AI Infrastructure Engineer – HPC
Cisco
full-time
Posted on:
Location Type: Hybrid
Location: RTP • North Carolina • Texas • United States
Visit company websiteExplore more
Salary
💰 $138,000 - $176,000 per year
About the role
- Technical hands-on role in building and supporting NVIDIA & Cisco UCS based artificial intelligence platforms.
- Plan, build, and install/upgrade new systems that support NVIDIA DGX and Cisco UCS hardware and software.
- Automate configuration management, software updates, and maintenance and monitoring of GPU system availability using modern DevOps tools (Ansible, GitLab, etc.).
- Evaluate system performance based on industry-relevant benchmarks.
- Identify and optimize performance bottlenecks to drive system and workflow efficiency.
- Administer Linux systems, ranging from powerful GPU-enabled servers to general-purpose compute systems.
- Collaborate closely with internal Cisco Business Units, application teams, and cross-functional technical domains.
- Create written technical designs, documents, and presentations.

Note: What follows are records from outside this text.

-- ==== Sys2Proof/Tests/Slice0.lean ====
section
/-! SUPPORT. Tests of the model: the checks of `wellFormed`, orders written out as octets, one step of a command with the result the manual
gives, and for every statement of Obligations.lean that has hypotheses a state and operands that meet them, clause by clause. -/

namespace Sys2Proof.Tests

-- Many kernel evaluations at once would each hold a thread of their own: one after another they need none.
set_option Elab.async false

open Sys2Proof.Machine

/-! ### Helpers -/

/-- The quiet moment, as a check that can be evaluated. -/
def quiet (s : State) : Bool :=
  !s.resetInput && !s.ac.walkDue && !s.ac.departed && s.htp.latch.isNone && s.core.oh.ready
    && s.core.oh.current.shelfSilent == s.core.anyShelfSilent && s.core.oh.current.testSetSilent == s.core.anySetSilent
    && s.core.oh.current.busFaulted == s.anyFaulted && s.core.oh.current.ticketsFull == decide (256 ≤ s.core.tc.tickets.length)

theorem quiet_of {s : State} (h : quiet s = true) : s.Quiet := by
  simp only [quiet, Bool.and_eq_true, beq_iff_eq, Bool.not_eq_true', Option.isNone_iff_eq_none] at h
  obtain ⟨⟨⟨⟨⟨⟨⟨⟨h1, h2⟩, h3⟩, h4⟩, h5⟩, h6⟩, h7⟩, h8⟩, h9⟩ := h
  exact ⟨h1, ⟨h2, h3⟩, h4, h5, ⟨h6, h7, h8, h9⟩⟩

theorem quiets {l : List State} (h : l.all quiet = true) : ∀ s ∈ l, s.Quiet := fun s hs => quiet_of (List.all_eq_true.mp h s hs)

/-- The moment an order is taken at, as a check. -/
def takes (s : State) : Bool := quiet s && s.ohReady

theorem takings {l : List State} (h : l.all takes = true) : ∀ s ∈ l, s.Takes := fun s hs => by
  have := List.all_eq_true.mp h s hs
  simp only [takes, Bool.and_eq_true] at this
  exact ⟨quiet_of this.1, this.2⟩

/-- The moment an ACCESS_CONFIRM can come, as a check. -/
def hears (s : State) : Bool := quiet s && decide (s.receiver .down = .hunting ∧ 65 ≤ s.core.oh.station ∧ s.core.oh.station ≤ 126)

theorem hearings {l : List State} (h : l.all hears = true) : ∀ s ∈ l, s.Hears := fun s hs => by
  have := List.all_eq_true.mp h s hs
  simp only [hears, Bool.and_eq_true, decide_eq_true_eq] at this
  exact ⟨quiet_of this.1, this.2.1, this.2.2⟩

/-- A line with nothing to offer, as a check. -/
def rests (s : State) (l : Nat) : Bool :=
  decide ((s.line l).lockoutStart = none ∧ (s.line l).reOffer = false ∧ (s.line l).hits + 1 < s.core.oh.params.hitsThreshold
    ∧ 0 < s.core.oh.params.lockoutDelay)

theorem rests_of {s : State} {l : Nat} (h : rests s l = true) : s.LineRests l := by
  obtain ⟨h1, h2, h3, h4⟩ := of_decide_eq_true h
  exact ⟨h1, h2, h3, h4⟩

theorem noRetests_of {s : State} (h : (s.core.tc.tickets.all fun k => k.retest.isNone) = true) : s.noRetests := fun k hk =>
  Option.isNone_iff_eq_none.mp (List.all_eq_true.mp h k hk)
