-- ==== Sys2Proof/Machine/KeySchedule.lean ====
section
/-! DEFINITION. The key schedule generator's two derivation functions (42_key_schedule.md). A schedule is the list of its
round keys, `K[1]` first. -/

namespace Sys2Proof.Machine

/-- The loop of R100: rotate both halves left by the round's shift, then select the round key. `C` and `D` are the
transient registers of R27. -/
def desRounds : List Nat → BitSeq → BitSeq → Except CipherError (List BitSeq)
  | [], _, _ => .ok []
  | n :: ns, C, D => do
    let K ← permute (rotateLeft C n ++ rotateLeft D n) desPC2
    let Ks ← desRounds ns (rotateLeft C n) (rotateLeft D n)
    return K :: Ks

/-- `derive_round_keys_des(k)` (R100). -/
def deriveDes (k : BitSeq) : Except CipherError (List BitSeq) :=
  if k.length = 64 then do
    let cd ← permute k desPC1
    desRounds desShifts (slice cd 1 28) (slice cd 29 56)
  else .error .invalidKeyLength

/-- `gost_index(i)`, the sub-key of round `i` in 1..32 (R102). -/
def gostIndex (i : Nat) : Nat := if i ≤ 24 then (i - 1) % 8 + 1 else 33 - i

/-- Sub-key `S[j]` of a 256-bit key (R101). -/
def gostSubKey (k : BitSeq) (j : Nat) : BitSeq := slice k (32 * j - 31) (32 * j)

/-- `derive_round_keys_gost(k)` (R101). -/
def deriveGost (k : BitSeq) : Except CipherError (List BitSeq) :=
  if k.length = 256 then .ok ((List.range' 1 32).map fun i => gostSubKey k (gostIndex i))
  else .error .invalidKeyLength

/-- `derive_round_keys_c(k)` of the cipher variant `c`. -/
def deriveRoundKeys : Cipher → BitSeq → Except CipherError (List BitSeq)
  | .des, k => deriveDes k
  | .gost, k => deriveGost k

/-- `K[i]` of a schedule, `i` from 1. -/
def roundKeyAt (K : List BitSeq) (i : Nat) : BitSeq := K.getD (i - 1) []

/-- A schedule of the cipher variant: `N(c)` round keys of `RK_BITS(c)` bits (R25). -/
def ScheduleShape (c : Cipher) (K : List BitSeq) : Prop := K.length = rounds c ∧ ∀ k ∈ K, k.length = rkBits c

end Sys2Proof.Machine
end

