-- ==== Sys2Proof/Machine/Menc.lean ====
section
/-! DEFINITION. The meanings of MENC (45_mode_layer.md R148 to R151). -/

namespace Sys2Proof.Machine

/-- MENC.DES.ECB (R148). -/
def execMencDesEcb (s : State) : Host.Outcome State Fault Refusal := .next (encryptMessage .des .ecb s)

/-- MENC.GOST.ECB (R148). -/
def execMencGostEcb (s : State) : Host.Outcome State Fault Refusal := .next (encryptMessage .gost .ecb s)

/-- MENC.DES.CBC (R149). -/
def execMencDesCbc (s : State) : Host.Outcome State Fault Refusal := .next (encryptMessage .des .cbc s)

/-- MENC.GOST.CBC (R149). -/
def execMencGostCbc (s : State) : Host.Outcome State Fault Refusal := .next (encryptMessage .gost .cbc s)

/-- MENC.DES.CFB (R150). -/
def execMencDesCfb (s : State) : Host.Outcome State Fault Refusal := .next (encryptMessage .des .cfb s)

/-- MENC.GOST.CFB (R150). -/
def execMencGostCfb (s : State) : Host.Outcome State Fault Refusal := .next (encryptMessage .gost .cfb s)

/-- MENC.DES.OFB (R151). -/
def execMencDesOfb (s : State) : Host.Outcome State Fault Refusal := .next (encryptMessage .des .ofb s)

/-- MENC.GOST.OFB (R151). -/
def execMencGostOfb (s : State) : Host.Outcome State Fault Refusal := .next (encryptMessage .gost .ofb s)

end Sys2Proof.Machine
end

- Stay up to date with AI industry advancements and cutting-edge technologies.
- Accelerate the delivery of AI capabilities across our portfolio.
- Design new tools to monitor alerts that will help discover failures or issues before our customers.

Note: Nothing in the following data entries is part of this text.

theorem xorBits_assoc (a b c : BitSeq) : xorBits (xorBits a b) c = xorBits a (xorBits b c) := by
  induction a generalizing b c with
  | nil => rfl
  | cons x a ih =>
    cases b with
    | nil => rfl
    | cons y b =>
      cases c with
      | nil => rfl
      | cons z c => simp only [xorBits_cons, Bool.xor_assoc, ih]

/-- The second operand cancels itself. -/
theorem xorBits_cancel_right {a b : BitSeq} (h : a.length = b.length) : xorBits (xorBits a b) b = a := by
  rw [xorBits_assoc, xorBits_self, ← h, xorBits_zeros]

theorem xorBits_append {a b : BitSeq} (h : a.length = b.length) (a' b' : BitSeq) :
    xorBits (a ++ a') (b ++ b') = xorBits a b ++ xorBits a' b' := List.zipWith_append h

theorem byteBits_xor (x y : Byte) : byteBits (x ^^^ y) = xorBits (byteBits x) (byteBits y) := by
  rw [xorBits, byteBits, byteBits, byteBits, List.zipWith_map, List.zipWith_self]
  exact List.map_congr_left fun j _ => BitVec.getLsbD_xor

/-- The byte form and the bit form of `xor` agree, byte after byte. -/
theorem bytesToBits_xorBytes (A B : List Byte) :
    bytesToBits (xorBytes A B) = xorBits (bytesToBits A) (bytesToBits B) := by
  induction A generalizing B with
  | nil => rfl
  | cons x A ih =>
    cases B with
    | nil => exact List.zipWith_nil_right.symm
    | cons y B =>
      have hcons : xorBytes (x :: A) (y :: B) = (x ^^^ y) :: xorBytes A B := rfl
      rw [hcons, bytesToBits_cons, bytesToBits_cons, bytesToBits_cons, byteBits_xor, ih, xorBits_append (by simp)]

/-- Settles O19, law by law. -/
theorem xorLaws : Obligations.XorLaws :=
  ⟨fun a => ⟨xorBits_self a, xorBits_zeros a⟩, fun _ _ => xorBits_cancel_right, fun A B _ => bytesToBits_xorBytes A B⟩

end Sys2Proof.Machine
end

section
/-! The driver's initial and final permutations undo each other (41_parameter_tables.md R81, R82, R89). -/

namespace Sys2Proof.Machine

/-- The entry of the initial table at row `i / 8`, column `i % 8`: R81's columns fall by 8 along a row, the even ones in
the upper half and the odd ones in the lower; R89 names each position itself. -/
def initialEntry : Cipher → Nat → Nat
  | .des, i => if i < 32 then 58 + 2 * (i / 8) - 8 * (i % 8) else 57 + 2 * (i / 8 - 4) - 8 * (i % 8)
  | .gost, i => i + 1

theorem initialTable_getD (c : Cipher) : ∀ i < 64, (initialTable c).getD i 0 = initialEntry c i := by
  cases c <;> decide

/-- Looking each entry of the final table up in the initial one counts the positions in order. -/
theorem initialTable_at_finalTable (c : Cipher) :
    ((finalTable c).map fun p => (initialTable c).getD (p - 1) 0) = List.range' 1 64 := by
  cases c <;> decide

/-- Looking each entry of the initial table up in the final one counts the positions in order. -/
theorem finalTable_at_initialTable (c : Cipher) :
    ((initialTable c).map fun p => (finalTable c).getD (p - 1) 0) = List.range' 1 64 := by
  cases c <;> decide

/-- A table that selects every position in order selects the sequence itself. -/
theorem select_range' (s : BitSeq) : ((List.range' 1 s.length).map fun p => s.getD (p - 1) false) = s := by
  refine List.ext_getElem (by simp) fun i _ hi => ?_
  rw [List.getElem_map, List.getElem_range', Nat.one_mul, Nat.add_sub_cancel_left, List.getD_eq_getElem _ _ hi]

/-- A table `U` whose entries, looked up in `T`, count the positions in order undoes the permutation by `T`. -/
theorem permute_undo {s t : BitSeq} {T U : List Nat} (hlen : T.length = s.length)
    (hU : ∀ p ∈ U, 1 ≤ p ∧ p ≤ T.length) (hTU : (U.map fun p => T.getD (p - 1) 0) = List.range' 1 s.length)
    (h : permute s T = .ok t) : permute t U = .ok s := by
  have htlen : t.length = T.length := by rw [(permute_spec h).2, List.length_map]
  have hlookup : ∀ p ∈ U, t.getD (p - 1) false = s.getD (T.getD (p - 1) 0 - 1) false := fun p hp =>
    permute_getD h (by have := hU p hp; omega)
  have hselect : (U.map fun p => t.getD (p - 1) false) = s :=
    calc (U.map fun p => t.getD (p - 1) false)
        = (U.map fun p => T.getD (p - 1) 0).map fun p => s.getD (p - 1) false := by
          rw [List.map_map]
          exact List.map_congr_left hlookup
      _ = s := by rw [hTU, select_range']
  rw [permute_eq_ok (htlen ▸ hU), hselect]

/-- Position `i + 1` of the initially permuted block is the position of the block that `initialEntry` names. -/
theorem permute_initialTable_getD {c : Cipher} {b t : BitSeq} (h : permute b (initialTable c) = .ok t) {i : Nat}
    (hi : i < 64) : t.getD i false = b.getD (initialEntry c i - 1) false := by
  rw [permute_getD h (by rwa [initialTable_length]), initialTable_getD c i hi]

/-- Settles O22: each table looked up in the other counts the positions, and the entries of the initial one are the
formula's. -/
theorem permutationsOfTheDriverAreInverse : Obligations.PermutationsOfTheDriverAreInverse := by
  intro c b hb
  obtain ⟨t, ht, -⟩ := permute_ok hb (initialTable_range c)
  obtain ⟨u, hu, -⟩ := permute_ok hb (finalTable_range c)
  have hinit : (initialTable c).length = b.length := by rw [initialTable_length, hb]
  have hfinal : (finalTable c).length = b.length := by rw [finalTable_length, hb]
  refine ⟨⟨t, ht, ?_, fun i hi => ?_⟩, u, hu, ?_⟩
  · exact permute_undo hinit (by simpa only [initialTable_length] using finalTable_range c)
      (by rw [hb, initialTable_at_finalTable]) ht
  · rw [permute_initialTable_getD ht hi]
    cases c <;> rfl
  · exact permute_undo hfinal (by simpa only [finalTable_length] using initialTable_range c)
      (by rw [hb, finalTable_at_initialTable]) hu

end Sys2Proof.Machine
end

section
/-! The DES-like schedule (42_key_schedule.md R100): the round keys one by one, and the key position each of their bits
comes from. -/

namespace Sys2Proof.Machine

theorem desPC1_range : ∀ t ∈ desPC1, 1 ≤ t ∧ t ≤ 64 := tables_in_range.2.2.2.2.1

theorem desPC2_range : ∀ t ∈ desPC2, 1 ≤ t ∧ t ≤ 56 := tables_in_range.2.2.2.2.2.1

theorem rotateLeft_rotateLeft (s : BitSeq) (m n : Nat) : rotateLeft (rotateLeft s m) n = rotateLeft s (m + n) := by
  rw [rotateLeft_eq_rotate, rotateLeft_eq_rotate, rotateLeft_eq_rotate, List.rotate_rotate]

/-- One turn of the loop of R100. -/
theorem desRounds_cons_inv {n : Nat} {ns : List Nat} {C D : BitSeq} {Ks : List BitSeq}
    (h : desRounds (n :: ns) C D = .ok Ks) :
    ∃ K Ks', permute (rotateLeft C n ++ rotateLeft D n) desPC2 = .ok K ∧
      desRounds ns (rotateLeft C n) (rotateLeft D n) = .ok Ks' ∧ Ks = K :: Ks' := by
  rw [desRounds] at h
  cases hK : permute (rotateLeft C n ++ rotateLeft D n) desPC2 with
  | error e => rw [hK] at h; cases h
  | ok K =>
    cases hKs : desRounds ns (rotateLeft C n) (rotateLeft D n) with
    | error e => rw [hK, hKs] at h; cases h
    | ok Ks' =>
      rw [hK, hKs] at h
      injection h with h
      exact ⟨K, Ks', rfl, rfl, h.symm⟩

/-- The rotations of the rounds before add up. -/
theorem permute_rotated_of_desRounds {ns : List Nat} {C D : BitSeq} {Ks : List BitSeq} (h : desRounds ns C D = .ok Ks)
    {i : Nat} (hi : i < ns.length) :
    permute (rotateLeft C (ns.take (i + 1)).sum ++ rotateLeft D (ns.take (i + 1)).sum) desPC2 = .ok (Ks.getD i []) := by
  induction ns generalizing C D Ks i with
  | nil => cases hi
  | cons n ns ih =>
    obtain ⟨K, Ks', hK, hKs', rfl⟩ := desRounds_cons_inv h
    cases i with
    | zero => simpa using hK
    | succ i =>
      have hrest := ih hKs' (Nat.lt_of_succ_lt_succ hi)
      rwa [rotateLeft_rotateLeft, rotateLeft_rotateLeft, ← List.sum_cons, ← List.take_succ_cons,
        ← List.getD_cons_succ (x := K)] at hrest

/-- A 64-bit key splits into two 28-bit halves, from which the loop of R100 makes a schedule. -/
theorem deriveDes_spec {k : BitSeq} (h : k.length = 64) :
    ∃ C D K, C.length = 28 ∧ D.length = 28 ∧ permute k desPC1 = .ok (C ++ D) ∧ desRounds desShifts C D = .ok K ∧
      deriveDes k = .ok K ∧ ScheduleShape .des K := by
  obtain ⟨cd, hcd, hlen⟩ := permute_ok h desPC1_range
  replace hlen : cd.length = 56 := hlen
  obtain ⟨K, hK, hshape⟩ := deriveRoundKeys_ok .des k h
  have hC : slice cd 1 28 = cd.take 28 := rfl
  have hD : slice cd 29 56 = cd.drop 28 := List.take_of_length_le (by simp [hlen])
  have hloop : deriveDes k = desRounds desShifts (cd.take 28) (cd.drop 28) := by
    rw [deriveDes, if_pos h, hcd, ← hC, ← hD]
    rfl
  exact ⟨cd.take 28, cd.drop 28, K, by simp [hlen], by simp [hlen], by rwa [List.take_append_drop], hloop ▸ hK, hK,
    hshape⟩

/-- Settles O23: the loop of R100 keeps the sum of the shifts so far. -/
theorem desRoundKeysAreRotatedSelections : Obligations.DesRoundKeysAreRotatedSelections := by
  refine ⟨fun k hk => ?_, fun k hk => if_neg hk, rfl, rfl, rfl⟩
  obtain ⟨C, D, K, hC, hD, hCD, hloop, hK, hshape⟩ := deriveDes_spec hk
  refine ⟨C, D, K, hC, hD, hCD, hK, hshape, fun i hpos hi => ?_⟩
  obtain ⟨i, rfl⟩ : ∃ j, i = j + 1 := ⟨i - 1, by omega⟩
  exact permute_rotated_of_desRounds hloop hi

/-- `permute` reads the positions its table names and no other. -/
theorem permute_congr {s s' : BitSeq} {T : List Nat} (hlen : s.length = s'.length)
    (h : ∀ t ∈ T, 1 ≤ t → t ≤ s.length → s.getD (t - 1) false = s'.getD (t - 1) false) : permute s T = permute s' T := by
  by_cases hT : ∀ t ∈ T, 1 ≤ t ∧ t ≤ s.length
  · rw [permute_eq_ok hT, permute_eq_ok (hlen ▸ hT)]
    exact congrArg _ (List.map_congr_left fun t ht => h t ht (hT t ht).1 (hT t ht).2)
  · rw [permute, permute, if_neg hT, if_neg (hlen ▸ hT)]

/-- PC-1 selects no parity bit (R86). -/
theorem desPC1_skips_parity : ∀ t ∈ desPC1, t % 8 ≠ 0 := by decide

/-- Settles O25: the key is read through PC-1 alone. -/
theorem desParityBitsInfluenceNothing : Obligations.DesParityBitsInfluenceNothing := by
  intro k k' hk hk' hagree
  have hselected : permute k desPC1 = permute k' desPC1 :=
    permute_congr (hk.trans hk'.symm) fun t ht hpos ht' => hagree t hpos (hk ▸ ht') (desPC1_skips_parity t ht)
  rw [deriveDes, deriveDes, if_pos hk, if_pos hk', hselected]

/-- The entry of PC-1 that position `q` of the two 28-bit halves holds after each is rotated left by `n`: the position of
the key it shows. -/
def rotatedPC1 (n q : Nat) : Nat :=
  desPC1.getD (if q ≤ 28 then (q - 1 + n) % 28 else 28 + (q - 29 + n) % 28) 0

theorem desPC1_length : desPC1.length = 56 := rfl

- Maintain services once they are live by measuring and monitoring availability, latency, and overall system health.
Requirements
- 7+ years of previous experience deploying and administrating HPC clusters
- Proficient in general-purpose programming languages (Python, GoLang, Bash and/or C/C++) and development platforms and technologies.
- Familiar with GPU resource scheduling managers (Slurm (preferred), Kubernetes, and/or RunAI, etc.)
- Master's degree or equivalent work experience (preferred)
- Proficient in Hybrid Cloud, Virtualization, and Container technologies
- Experience with provisioning tools like Base Command Manager, Warewulf, Satellite, and/or Ironic
- Experience with Agile and DevOps operating models, including project tracking tools (e.g., Jira), Git, and CI/CD systems (e.g., GitLab, GitHub Actions, Jenkins)
- Experience with automation tools like Ansible, SaltStack, Puppet and/or Chef
- Deep understanding of operating systems, computer networks, and high-performance applications.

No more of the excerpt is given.